- Opening Delimiter -

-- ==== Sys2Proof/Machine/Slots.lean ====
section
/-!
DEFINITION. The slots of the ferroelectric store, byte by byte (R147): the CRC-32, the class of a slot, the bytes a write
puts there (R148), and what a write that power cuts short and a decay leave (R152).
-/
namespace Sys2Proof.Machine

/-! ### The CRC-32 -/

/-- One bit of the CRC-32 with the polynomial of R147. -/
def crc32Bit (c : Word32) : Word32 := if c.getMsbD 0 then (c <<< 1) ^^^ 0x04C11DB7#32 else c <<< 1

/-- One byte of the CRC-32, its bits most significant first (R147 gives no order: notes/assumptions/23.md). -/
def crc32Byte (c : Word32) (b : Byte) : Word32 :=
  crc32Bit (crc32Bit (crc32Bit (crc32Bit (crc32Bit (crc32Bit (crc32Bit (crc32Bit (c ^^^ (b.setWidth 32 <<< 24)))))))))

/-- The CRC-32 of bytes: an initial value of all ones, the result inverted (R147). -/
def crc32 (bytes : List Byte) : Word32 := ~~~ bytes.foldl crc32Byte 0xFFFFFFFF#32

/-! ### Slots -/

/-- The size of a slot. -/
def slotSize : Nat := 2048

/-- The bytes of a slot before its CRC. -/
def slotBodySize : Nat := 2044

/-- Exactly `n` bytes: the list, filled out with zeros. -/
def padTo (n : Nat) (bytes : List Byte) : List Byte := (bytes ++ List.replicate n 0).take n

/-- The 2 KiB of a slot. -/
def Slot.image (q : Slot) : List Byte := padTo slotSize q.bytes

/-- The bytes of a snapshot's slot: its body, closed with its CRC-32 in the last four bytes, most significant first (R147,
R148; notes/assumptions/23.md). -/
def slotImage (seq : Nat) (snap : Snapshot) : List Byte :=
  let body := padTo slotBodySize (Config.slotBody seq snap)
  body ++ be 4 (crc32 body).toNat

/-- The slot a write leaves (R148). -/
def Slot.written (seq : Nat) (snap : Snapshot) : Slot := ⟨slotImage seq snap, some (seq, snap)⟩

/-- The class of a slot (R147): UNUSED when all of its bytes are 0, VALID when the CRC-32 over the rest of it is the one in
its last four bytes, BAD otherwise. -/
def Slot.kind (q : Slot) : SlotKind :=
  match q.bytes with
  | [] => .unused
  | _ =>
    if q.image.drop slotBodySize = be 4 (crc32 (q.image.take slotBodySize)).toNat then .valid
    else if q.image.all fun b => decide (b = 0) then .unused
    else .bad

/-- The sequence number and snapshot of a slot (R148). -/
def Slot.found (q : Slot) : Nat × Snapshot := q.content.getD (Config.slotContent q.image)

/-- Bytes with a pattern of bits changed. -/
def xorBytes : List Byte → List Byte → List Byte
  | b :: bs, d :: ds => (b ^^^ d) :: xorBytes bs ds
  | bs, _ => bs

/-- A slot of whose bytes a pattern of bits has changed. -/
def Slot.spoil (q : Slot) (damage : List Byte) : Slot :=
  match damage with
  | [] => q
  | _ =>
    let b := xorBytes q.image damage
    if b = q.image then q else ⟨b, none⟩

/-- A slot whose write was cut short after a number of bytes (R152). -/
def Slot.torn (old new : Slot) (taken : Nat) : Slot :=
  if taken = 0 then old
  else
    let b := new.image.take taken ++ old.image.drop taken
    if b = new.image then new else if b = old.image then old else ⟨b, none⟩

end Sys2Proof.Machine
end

- Closing Delimiter -

**What the task asks:** Set down exactly, and only, the lines from the one containing "[] => .unused" to the final line of the data.

**Solution below:**
  | [] => .unused
  | _ =>
    if q.image.drop slotBodySize = be 4 (crc32 (q.image.take slotBodySize)).toNat then .valid
    else if q.image.all fun b => decide (b = 0) then .unused
    else .bad

/-- The sequence number and snapshot of a slot (R148). -/
def Slot.found (q : Slot) : Nat × Snapshot := q.content.getD (Config.slotContent q.image)

/-- Bytes with a pattern of bits changed. -/
def xorBytes : List Byte → List Byte → List Byte
  | b :: bs, d :: ds => (b ^^^ d) :: xorBytes bs ds
  | bs, _ => bs

/-- A slot of whose bytes a pattern of bits has changed. -/
def Slot.spoil (q : Slot) (damage : List Byte) : Slot :=
  match damage with
  | [] => q
  | _ =>
    let b := xorBytes q.image damage
    if b = q.image then q else ⟨b, none⟩

/-- A slot whose write was cut short after a number of bytes (R152). -/
def Slot.torn (old new : Slot) (taken : Nat) : Slot :=
  if taken = 0 then old
  else
    let b := new.image.take taken ++ old.image.drop taken
    if b = new.image then new else if b = old.image then old else ⟨b, none⟩

end Sys2Proof.Machine
end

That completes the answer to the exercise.